To find the solution, we substitute \(y = z - \frac{\ell}{3}\), so \[ \begin{align*} 0 = y^3 + \ell y^2 - \ell & = \left(z - \frac{\ell}{3}\right)^3 + \ell \left(z - \frac{\ell}{3}\right)^2 - \ell = \\ &= z^3 - \ell z^2 + \frac{\ell^2}{3} z - \frac{\ell^3}{27} + \ell z^2 - \frac{2 \ell^2}{3} z + \frac{\ell^3}{9} - \ell = \\ &= z^3 - \frac{\ell^2}{3} z + \frac{2 \ell^3}{27} - \ell \end{align*} \] Using the standard notation, this is \[ p = -\frac{\ell^2}{3}, q = \frac{2 \ell^3}{27} - \ell \] so \[ \sqrt{\frac{q^2}{4} + \frac{p^3}{27}} = \sqrt{\frac{\ell^6}{27 \cdot 27} - \frac{\ell^4}{27} + \frac{\ell^2}{4} - \frac{\ell^6}{27 \cdot 27}} = \ell \sqrt{\frac{1}{4} - \frac{\ell^2}{27}} \] and the solution is \[ \begin{align*} z &= \sqrt[3]{-\frac{q}{2} + \sqrt{\frac{q^2}{4} + \frac{p^3}{27}}} + \sqrt[3]{-\frac{q}{2} - \sqrt{\frac{q^2}{4} + \frac{p^3}{27}}} = \\ &= \sqrt[3]{\ell \left(\frac{1}{2} - \frac{\ell^2}{27} + \sqrt{\frac{1}{4} - \frac{\ell^2}{27}}\right)} + \sqrt[3]{\ell \left(\frac{1}{2} - \frac{\ell^2}{27} - \sqrt{\frac{1}{4} - \frac{\ell^2}{27}}\right)} \\ y = z - \frac{\ell}{3} &= \sqrt[3]{\ell \left(\frac{1}{2} - \frac{\ell^2}{27} + \sqrt{\frac{1}{4} - \frac{\ell^2}{27}}\right)} + \sqrt[3]{\ell \left(\frac{1}{2} - \frac{\ell^2}{27} - \sqrt{\frac{1}{4} - \frac{\ell^2}{27}}\right)} - \frac{\ell}{3} \end{align*} \]

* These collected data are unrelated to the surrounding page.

/-! ## The register window -/

/-- Settles O6: the step is one register write (`hostStore`), which shows at its own location and nowhere else. -/
theorem hostWriteThenRead : Obligations.HostWriteThenRead := by
  intro s a v rest hpos ha hb hh
  have hstep : step s = .next (hostStore a v { s with host := rest }) :=
    (step_of_write hh ha).trans (hostWrite_of_register v hb hpos)
  obtain ⟨hline, -, hstate, -⟩ := hostStore_kept a v { s with host := rest }
  refine ⟨_, hstep, hostRead_hostStore_same v _, hostStore_ignored v _, fun b hne => ?_, hstate, hostStore_ibudget a v _,
    hline⟩
  calc hostRead b (hostStore a v { s with host := rest })
      = hostRead b { s with host := rest } := hostRead_eq_of_sameAt (hostStore_sameAt_other v _ hne)
    _ = hostRead b s := hostRead_eq_of_sameAt { SameAt.refl b s with }

/-- Settles O7: a host read is one record in `readback` (`step_of_read`), and every location shows its register. -/
theorem hostReadsTheWindow : Obligations.HostReadsTheWindow := by
  refine ⟨fun s a rest ha hh => step_of_read hh ha, fun s => ?_, fun s a ha => ?_⟩
  · refine ⟨?_, rfl, rfl, rfl, rfl, rfl, rfl, rfl, rfl, fun j hj k hk => ⟨?_, ?_⟩⟩
    · change s.statusByte = _
      rw [State.statusByte]
      cases s.result <;> rfl
    · rw [hostRead_abuf s j hj, byteOf_getLsbD _ _ _ hk]
    · rw [hostRead_rbuf s j hj, byteOf_getLsbD _ _ _ hk]
  · simp only [List.mem_cons, List.not_mem_nil, or_false] at ha
    rcases ha with rfl | rfl | rfl | rfl | rfl | rfl | rfl <;> rfl

/-- Settles O8: the three edges, one lemma about the step for each. -/
theorem hostInterfaceEdges : Obligations.HostInterfaceEdges := by
  refine ⟨fun s a v rest hb ha hh => ?_, fun s a v rest ha hh => ?_, fun s h => step_of_no_action h⟩
  · exact (step_of_write hh ha).trans (hostWrite_of_busy a v hb)
  · rcases hh with hh | hh
    · exact step_of_write_outside hh ha
    · exact step_of_read_outside hh ha

/-- A buffer that is 0 shows 0x00 at each of its locations (R26). -/
theorem byteOf_zero (j : Nat) : byteOf 0 j = 0x00 := by
  simp [byteOf]

/-- Settles O9: each value is the one of `State.resetWith`, under the default parameters. -/
theorem resetValues : Obligations.ResetValues := by
  refine ⟨rfl, rfl, rfl, rfl, rfl, rfl, rfl, rfl, rfl, rfl, rfl, fun j hj => ⟨?_, ?_⟩, rfl, rfl⟩
  · rw [hostRead_abuf _ j hj]; exact byteOf_zero j
  · rw [hostRead_rbuf _ j hj]; exact byteOf_zero j

/-! ## The commands that only move a register -/

/-- The 16-bit budget is its high byte times 256 and its low byte (R34, R65). -/
theorem State.budget_toNat (s : State) : s.budget.toNat = 256 * s.budgetH.toNat + s.budgetL.toNat := by
  rw [State.budget, BitVec.toNat_append, Nat.shiftLeft_eq, Nat.mul_comm,
    ← Nat.two_pow_add_eq_or_of_lt s.budgetL.isLt]

/-- Settles O23: the body of `IDLEPOLL` moves the budget operand into `IBUDGET` and enters `AWAITING_IDLE`. -/
theorem idlePollResult : Obligations.IdlePollResult :=
  fun s => ⟨s.budget, s.budget_toNat, exec_of_body (i := .idlepoll) rfl⟩

/-- Settles O24: the body of `GETST` moves the code of `STATE` (R20) into `RDATA`. -/
theorem getStateResult : Obligations.GetStateResult := by
  intro s
  refine (exec_of_body (i := .getst) (s := s) rfl).trans ?_
  cases s.busState <;> rfl

end Sys2Proof.Machine
end

section
/-! PROOF. The trace grows by whole frames (70_reset_and_hazards.md R275), the commands that leave the line alone (R70, R166),
and what the byte, `MATCH` and `RDROM` commands and `RESET` at its bounds leave, each with its frames. -/

namespace Sys2Proof.Machine

open Sys2Proof

/-! ## Steps and the trace -/

/-- Settles O52: a step is a command, whose body appends whole frames (`bodyOf_frames`), or it leaves the line alone
(`step_cases`), which appends no frame. -/
theorem stepsAppendWholeFrames : Obligations.StepsAppendWholeFrames := by
  intro s t h
  rcases step_cases h with ⟨w, i, rest, -, -, -, hexec⟩ | ⟨hline, -⟩
  · obtain rfl := exec_next hexec
    obtain ⟨slots, hslots, hline, -⟩ := bodyOf_frames i { s with host := rest, busy := true }
    exact ⟨slots, hslots, by rw [runCommand_line, hline, Line.after_events]⟩
  · exact ⟨[], nofun, by rw [hline, slotEvents_nil, List.append_nil]⟩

We take the minimal \(\ell = 1\), or \(h = 0\), for a swing just touching the ground. The solution in this case is \[ \begin{align*} \cos \alpha = y &= \frac{1}{3} \left(\sqrt[3]{\frac{25 + 3 \sqrt{69}}{2}} + \sqrt[3]{\frac{25 - 3 \sqrt{69}}{2}} - 1\right) \approx 0.755 \\ \alpha = \cos^{-1} y &\approx 0.715 \approx 0.455 \cdot ⦜ \approx 41° \end{align*} \]

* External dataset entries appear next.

-- ==== Sys2Proof/WellFormed.lean ====
section
/-!
DEFINITION. Which terms of `Instr` are instructions of a core whose HALT_OPCODE is `halt`. Every operand value is legal
in every form (30_encoding.md R64, R72), so a documented instruction is always well formed; the halt instruction needs a
halt byte, and an unknown opcode is an undocumented byte other than the halt byte (R66, R67).
-/
namespace Sys2Proof

/-- `i` is an instruction of a core with HALT_OPCODE = `halt` (30_encoding.md R64, R66, R67, R72). -/
def Instr.wf (halt : Option Byte) : Instr → Bool
  | .adcImm _ | .adcZp _ | .adcZpX _ | .adcAbs _ | .adcAbsX _ | .adcAbsY _ | .adcIndX _ | .adcIndY _ => true
  | .sbcImm _ | .sbcZp _ | .sbcZpX _ | .sbcAbs _ | .sbcAbsX _ | .sbcAbsY _ | .sbcIndX _ | .sbcIndY _ => true
  | .cmpImm _ | .cmpZp _ | .cmpZpX _ | .cmpAbs _ | .cmpAbsX _ | .cmpAbsY _ | .cmpIndX _ | .cmpIndY _ => true
  | .cpxImm _ | .cpxZp _ | .cpxAbs _ => true
  | .cpyImm _ | .cpyZp _ | .cpyAbs _ => true
  | .incZp _ | .incZpX _ | .incAbs _ | .incAbsX _ => true
  | .decZp _ | .decZpX _ | .decAbs _ | .decAbsX _ => true
  | .inx => true
  | .iny => true
  | .dex => true
  | .dey => true
  | .andImm _ | .andZp _ | .andZpX _ | .andAbs _ | .andAbsX _ | .andAbsY _ | .andIndX _ | .andIndY _ => true
  | .eorImm _ | .eorZp _ | .eorZpX _ | .eorAbs _ | .eorAbsX _ | .eorAbsY _ | .eorIndX _ | .eorIndY _ => true
  | .oraImm _ | .oraZp _ | .oraZpX _ | .oraAbs _ | .oraAbsX _ | .oraAbsY _ | .oraIndX _ | .oraIndY _ => true
  | .bitZp _ | .bitAbs _ => true
  | .ldaImm _ | .ldaZp _ | .ldaZpX _ | .ldaAbs _ | .ldaAbsX _ | .ldaAbsY _ | .ldaIndX _ | .ldaIndY _ => true
  | .ldxImm _ | .ldxZp _ | .ldxZpY _ | .ldxAbs _ | .ldxAbsY _ => true
  | .ldyImm _ | .ldyZp _ | .ldyZpX _ | .ldyAbs _ | .ldyAbsX _ => true
  | .staZp _ | .staZpX _ | .staAbs _ | .staAbsX _ | .staAbsY _ | .staIndX _ | .staIndY _ => true
  | .stxZp _ | .stxZpY _ | .stxAbs _ => true
  | .styZp _ | .styZpX _ | .styAbs _ => true
  | .tax => true
  | .tay => true
  | .txa => true
  | .tya => true
  | .tsx => true
  | .txs => true
  | .aslAcc | .aslZp _ | .aslZpX _ | .aslAbs _ | .aslAbsX _ => true
  | .lsrAcc | .lsrZp _ | .lsrZpX _ | .lsrAbs _ | .lsrAbsX _ => true
  | .rolAcc | .rolZp _ | .rolZpX _ | .rolAbs _ | .rolAbsX _ => true
  | .rorAcc | .rorZp _ | .rorZpX _ | .rorAbs _ | .rorAbsX _ => true
  | .bcc _ => true
  | .bcs _ => true
  | .beq _ => true
  | .bmi _ => true
  | .bne _ => true
  | .bpl _ => true
  | .bvc _ => true
  | .bvs _ => true
  | .jmpAbs _ | .jmpInd _ => true
  | .jsr _ => true
  | .rts => true
  | .pha => true
  | .php => true
  | .pla => true
  | .plp => true
  | .brk => true
  | .rti => true
  | .clc => true
  | .cld => true
  | .cli => true
  | .clv => true
  | .sec => true
  | .sed => true
  | .sei => true
  | .nop => true
  | .hlt => match halt with
    | some h => isUndocumented h
    | none => false
  | .unknown op => isUndocumented op && !(halt == some op)

end Sys2Proof
end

Consider the case \(\ell = \frac{3}{2} \sqrt{3}\), then in the equation \(z^3 - \frac{9}{4} z - \frac{3}{4} \sqrt{3} = 0\) the discriminant is \(D = 0\), i.e. \(\frac{q^2}{4} + \frac{p^3}{27} = 0\). We have the simple solution \(z = \sqrt{3}\) and the double solution \(z = -\frac{\sqrt{3}}{2}\). These correspond to the simple solution \[ \begin{align*} \cos \alpha = y &= \frac{\sqrt{3}}{2} \\ \alpha = \cos^{-1} y &= \frac{1}{6} \tau = \frac{2}{3} ⦜ = 30° \end{align*} \] and the double solution \(y = -\sqrt{3} \lt (-1)\) which is again non-physical. At this point it should be clear that the trivial answer \(\alpha = 45°\) was wrong.

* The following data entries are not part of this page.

/-- RTS: the encoding list of R152. -/
def rtsRows : List OpRow := [
  ⟨0x60, .implied, 6, .none, fun _ _ => .rts⟩]

/-- PHA: the encoding list of R155. -/
def phaRows : List OpRow := [
  ⟨0x48, .implied, 3, .none, fun _ _ => .pha⟩]

/-- PHP: the encoding list of R156. -/
def phpRows : List OpRow := [
  ⟨0x08, .implied, 3, .none, fun _ _ => .php⟩]

/-- PLA: the encoding list of R157. -/
def plaRows : List OpRow := [
  ⟨0x68, .implied, 4, .none, fun _ _ => .pla⟩]

/-- PLP: the encoding list of R158. -/
def plpRows : List OpRow := [
  ⟨0x28, .implied, 4, .none, fun _ _ => .plp⟩]

/-- BRK: the encoding list of R159. -/
def brkRows : List OpRow := [
  ⟨0x00, .implied, 7, .none, fun _ _ => .brk⟩]

/-- RTI: the encoding list of R160. -/
def rtiRows : List OpRow := [
  ⟨0x40, .implied, 6, .none, fun _ _ => .rti⟩]

/-- CLC: the encoding list of R161. -/
def clcRows : List OpRow := [
  ⟨0x18, .implied, 2, .none, fun _ _ => .clc⟩]

/-- CLD: the encoding list of R162. -/
def cldRows : List OpRow := [
  ⟨0xD8, .implied, 2, .none, fun _ _ => .cld⟩]

/-- CLI: the encoding list of R163. -/
def cliRows : List OpRow := [
  ⟨0x58, .implied, 2, .none, fun _ _ => .cli⟩]

/-- CLV: the encoding list of R164. -/
def clvRows : List OpRow := [
  ⟨0xB8, .implied, 2, .none, fun _ _ => .clv⟩]

/-- SEC: the encoding list of R165. -/
def secRows : List OpRow := [
  ⟨0x38, .implied, 2, .none, fun _ _ => .sec⟩]

/-- SED: the encoding list of R166. -/
def sedRows : List OpRow := [
  ⟨0xF8, .implied, 2, .none, fun _ _ => .sed⟩]

/-- SEI: the encoding list of R167. -/
def seiRows : List OpRow := [
  ⟨0x78, .implied, 2, .none, fun _ _ => .sei⟩]

/-- NOP: the encoding list of R168. -/
def nopRows : List OpRow := [
  ⟨0xEA, .implied, 2, .none, fun _ _ => .nop⟩]

/-- The rows of the Arithmetic family. -/
def arithmeticRows : List OpRow :=
  adcRows ++ sbcRows ++ cmpRows ++ cpxRows ++ cpyRows ++ incRows ++ decRows ++ inxRows ++ inyRows ++ dexRows ++ deyRows

/-- The rows of the Logic family. -/
def logicRows : List OpRow :=
  andRows ++ eorRows ++ oraRows ++ bitRows

/-- The rows of the LoadStore family. -/
def loadStoreRows : List OpRow :=
  ldaRows ++ ldxRows ++ ldyRows ++ staRows ++ stxRows ++ styRows ++ taxRows ++ tayRows ++ txaRows ++ tyaRows ++ tsxRows ++ txsRows

/-- The rows of the Shift family. -/
def shiftRows : List OpRow :=
  aslRows ++ lsrRows ++ rolRows ++ rorRows

/-- The rows of the Control family. -/
def controlRows : List OpRow :=
  bccRows ++ bcsRows ++ beqRows ++ bmiRows ++ bneRows ++ bplRows ++ bvcRows ++ bvsRows ++ jmpRows ++ jsrRows ++ rtsRows

/-- The rows of the System family. -/
def systemRows : List OpRow :=
  phaRows ++ phpRows ++ plaRows ++ plpRows ++ brkRows ++ rtiRows ++ clcRows ++ cldRows ++ cliRows ++ clvRows ++ secRows ++ sedRows ++ seiRows ++ nopRows
/-- The 151 documented opcodes (30_encoding.md R61). -/
def opcodeTable : List OpRow :=
  loadStoreRows ++ arithmeticRows ++ logicRows ++ shiftRows ++ controlRows ++ systemRows

/-- The row of a documented opcode: exact match of the whole byte (30_encoding.md R63). -/
def findRow (op : Byte) : Option OpRow := opcodeTable.find? fun r => r.opcode == op

/-! ### The decoder -/

/-- What an undocumented byte is: the halt when it is HALT_OPCODE, else an unknown opcode (40_engine.md R77). -/
def decodeUndocumented (halt : Option Byte) (op : Byte) : Instr :=
  if halt = some op then .hlt else .unknown op

/-- Decoding is total on the opcode byte and the two bytes after it (30_encoding.md R63, 40_engine.md R77). An
instruction shorter than three bytes ignores what follows it. -/
def decode (halt : Option Byte) (op b1 b2 : Byte) : Instr :=
  match findRow op with
  | some r => r.build b1 b2
  | none => decodeUndocumented halt op

/-- The length of the instruction an opcode byte starts (30_encoding.md R69): its form's, or 1 for HALT_OPCODE and for
an unknown opcode. -/
def opcodeLength (op : Byte) : Nat :=
  match findRow op with
  | some r => r.form.length
  | none => 1

/-- Why a list of bytes holds no whole instruction: raised by `decodeBytes` only, never by a step (a step reads its
bytes from memory, where every address has one), so a refusal here is safe. -/
inductive DecodeError where
  /-- The list is empty. Safe. -/
  | noBytes
  /-- The opcode's form takes more operand bytes than the list has. Safe. -/
  | truncated (op : Byte)
  deriving DecidableEq, Repr

/-- The instruction at the head of a list of bytes and the bytes after it, on any bytes at all. -/
def decodeBytes (halt : Option Byte) : List Byte → Except DecodeError (Instr × List Byte)
  | [] => .error .noBytes
  | op :: rest =>
    if rest.length + 1 < opcodeLength op then .error (.truncated op)
    else .ok (decode halt op (rest.getD 0 0) (rest.getD 1 0), rest.drop (opcodeLength op - 1))

/-- Byte `k` of an instruction whose bits are numbered as spec/opcode_table.json numbers them: byte 0 is the opcode and
lies at the lowest address; bits at `nbits` and above are 0. -/
def tableByte (nbits w k : Nat) : Byte := BitVec.ofNat 8 ((w % 2 ^ nbits) / 256 ^ k)

/-- The bytes of such an instruction, zero-filled to the longest length, 3 (30_encoding.md R69). -/
def tableBytes (nbits w : Nat) : List Byte := [tableByte nbits w 0, tableByte nbits w 1, tableByte nbits w 2]

/-- The instruction the decoder reads from an instruction whose bits are `w`. HALT_OPCODE is the one of reset. -/
def decodeTableWord (nbits w : Nat) : Option Instr :=
  match decodeBytes Config.haltOpcode (tableBytes nbits w) with
  | .ok (i, _) => some i
  | .error _ => none

/-! ### The encoder -/

/-- The bytes of an instruction, opcode first, 16-bit operands low byte first (30_encoding.md R59, R60, R64). The halt
instruction has the byte HALT_OPCODE, and none where that is NONE (R67). -/
def encode (halt : Option Byte) : Instr → List Byte
  | .adcImm imm => [0x69, imm]
  | .adcZp zp => [0x65, zp]
  | .adcZpX zp => [0x75, zp]
  | .adcAbs addr => [0x6D, lo addr, hi addr]
  | .adcAbsX addr => [0x7D, lo addr, hi addr]
  | .adcAbsY addr => [0x79, lo addr, hi addr]
  | .adcIndX zp => [0x61, zp]
  | .adcIndY zp => [0x71, zp]
  | .sbcImm imm => [0xE9, imm]
  | .sbcZp zp => [0xE5, zp]
  | .sbcZpX zp => [0xF5, zp]
  | .sbcAbs addr => [0xED, lo addr, hi addr]
  | .sbcAbsX addr => [0xFD, lo addr, hi addr]
  | .sbcAbsY addr => [0xF9, lo addr, hi addr]
  | .sbcIndX zp => [0xE1, zp]
  | .sbcIndY zp => [0xF1, zp]
  | .cmpImm imm => [0xC9, imm]
  | .cmpZp zp => [0xC5, zp]
  | .cmpZpX zp => [0xD5, zp]
  | .cmpAbs addr => [0xCD, lo addr, hi addr]
  | .cmpAbsX addr => [0xDD, lo addr, hi addr]
  | .cmpAbsY addr => [0xD9, lo addr, hi addr]
  | .cmpIndX zp => [0xC1, zp]
  | .cmpIndY zp => [0xD1, zp]
  | .cpxImm imm => [0xE0, imm]
  | .cpxZp zp => [0xE4, zp]
  | .cpxAbs addr => [0xEC, lo addr, hi addr]
  | .cpyImm imm => [0xC0, imm]
  | .cpyZp zp => [0xC4, zp]
  | .cpyAbs addr => [0xCC, lo addr, hi addr]
  | .incZp zp => [0xE6, zp]
  | .incZpX zp => [0xF6, zp]
  | .incAbs addr => [0xEE, lo addr, hi addr]
  | .incAbsX addr => [0xFE, lo addr, hi addr]
  | .decZp zp => [0xC6, zp]
  | .decZpX zp => [0xD6, zp]
  | .decAbs addr => [0xCE, lo addr, hi addr]
  | .decAbsX addr => [0xDE, lo addr, hi addr]
  | .inx => [0xE8]
  | .iny => [0xC8]
  | .dex => [0xCA]
  | .dey => [0x88]
  | .andImm imm => [0x29, imm]
  | .andZp zp => [0x25, zp]
  | .andZpX zp => [0x35, zp]
  | .andAbs addr => [0x2D, lo addr, hi addr]
  | .andAbsX addr => [0x3D, lo addr, hi addr]
  | .andAbsY addr => [0x39, lo addr, hi addr]
  | .andIndX zp => [0x21, zp]
  | .andIndY zp => [0x31, zp]
  | .eorImm imm => [0x49, imm]
  | .eorZp zp => [0x45, zp]
  | .eorZpX zp => [0x55, zp]
  | .eorAbs addr => [0x4D, lo addr, hi addr]
  | .eorAbsX addr => [0x5D, lo addr, hi addr]
  | .eorAbsY addr => [0x59, lo addr, hi addr]
  | .eorIndX zp => [0x41, zp]
  | .eorIndY zp => [0x51, zp]
  | .oraImm imm => [0x09, imm]
  | .oraZp zp => [0x05, zp]
  | .oraZpX zp => [0x15, zp]
  | .oraAbs addr => [0x0D, lo addr, hi addr]
  | .oraAbsX addr => [0x1D, lo addr, hi addr]
  | .oraAbsY addr => [0x19, lo addr, hi addr]
  | .oraIndX zp => [0x01, zp]
  | .oraIndY zp => [0x11, zp]
  | .bitZp zp => [0x24, zp]
  | .bitAbs addr => [0x2C, lo addr, hi addr]
  | .ldaImm imm => [0xA9, imm]
  | .ldaZp zp => [0xA5, zp]
  | .ldaZpX zp => [0xB5, zp]
  | .ldaAbs addr => [0xAD, lo addr, hi addr]
  | .ldaAbsX addr => [0xBD, lo addr, hi addr]
  | .ldaAbsY addr => [0xB9, lo addr, hi addr]
  | .ldaIndX zp => [0xA1, zp]
  | .ldaIndY zp => [0xB1, zp]
  | .ldxImm imm => [0xA2, imm]
  | .ldxZp zp => [0xA6, zp]
  | .ldxZpY zp => [0xB6, zp]
  | .ldxAbs addr => [0xAE, lo addr, hi addr]
  | .ldxAbsY addr => [0xBE, lo addr, hi addr]
  | .ldyImm imm => [0xA0, imm]
  | .ldyZp zp => [0xA4, zp]
  | .ldyZpX zp => [0xB4, zp]
  | .ldyAbs addr => [0xAC, lo addr, hi addr]
  | .ldyAbsX addr => [0xBC, lo addr, hi addr]
  | .staZp zp => [0x85, zp]
  | .staZpX zp => [0x95, zp]
  | .staAbs addr => [0x8D, lo addr, hi addr]
  | .staAbsX addr => [0x9D, lo addr, hi addr]
  | .staAbsY addr => [0x99, lo addr, hi addr]
  | .staIndX zp => [0x81, zp]
  | .staIndY zp => [0x91, zp]
  | .stxZp zp => [0x86, zp]
  | .stxZpY zp => [0x96, zp]
  | .stxAbs addr => [0x8E, lo addr, hi addr]
  | .styZp zp => [0x84, zp]
  | .styZpX zp => [0x94, zp]
  | .styAbs addr => [0x8C, lo addr, hi addr]
  | .tax => [0xAA]
  | .tay => [0xA8]
  | .txa => [0x8A]
  | .tya => [0x98]
  | .tsx => [0xBA]
  | .txs => [0x9A]
  | .aslAcc => [0x0A]
  | .aslZp zp => [0x06, zp]
  | .aslZpX zp => [0x16, zp]
  | .aslAbs addr => [0x0E, lo addr, hi addr]
  | .aslAbsX addr => [0x1E, lo addr, hi addr]
  | .lsrAcc => [0x4A]
  | .lsrZp zp => [0x46, zp]
  | .lsrZpX zp => [0x56, zp]
  | .lsrAbs addr => [0x4E, lo addr, hi addr]
  | .lsrAbsX addr => [0x5E, lo addr, hi addr]
  | .rolAcc => [0x2A]
  | .rolZp zp => [0x26, zp]
  | .rolZpX zp => [0x36, zp]
  | .rolAbs addr => [0x2E, lo addr, hi addr]
  | .rolAbsX addr => [0x3E, lo addr, hi addr]
  | .rorAcc => [0x6A]
  | .rorZp zp => [0x66, zp]
  | .rorZpX zp => [0x76, zp]
  | .rorAbs addr => [0x6E, lo addr, hi addr]
  | .rorAbsX addr => [0x7E, lo addr, hi addr]
  | .bcc rel => [0x90, rel]
  | .bcs rel => [0xB0, rel]
  | .beq rel => [0xF0, rel]
  | .bmi rel => [0x30, rel]
  | .bne rel => [0xD0, rel]
  | .bpl rel => [0x10, rel]
  | .bvc rel => [0x50, rel]
  | .bvs rel => [0x70, rel]
  | .jmpAbs addr => [0x4C, lo addr, hi addr]
  | .jmpInd ptr => [0x6C, lo ptr, hi ptr]
  | .jsr addr => [0x20, lo addr, hi addr]
  | .rts => [0x60]
  | .pha => [0x48]
  | .php => [0x08]
  | .pla => [0x68]
  | .plp => [0x28]
  | .brk => [0x00]
  | .rti => [0x40]
  | .clc => [0x18]
  | .cld => [0xD8]
  | .cli => [0x58]
  | .clv => [0xB8]
  | .sec => [0x38]
  | .sed => [0xF8]
  | .sei => [0x78]
  | .nop => [0xEA]
  | .hlt => match halt with
    | some h => [h]
    | none => []
  | .unknown op => [op]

Measurements of a swing in its natural habitat (a playground) yield the quantities \(h \approx 60\,\text{cm}, L \approx 157\,\text{cm}\), which translate to a value of \(\ell \approx 1.382\) in equation \((\star)\). This gives the solution \[ \begin{align*} \cos \alpha = y &\approx 0.7965 \\ \alpha = \cos^{-1} y &\approx 0.649 \approx 0.413 \cdot ⦜ \approx 37.2° \end{align*} \]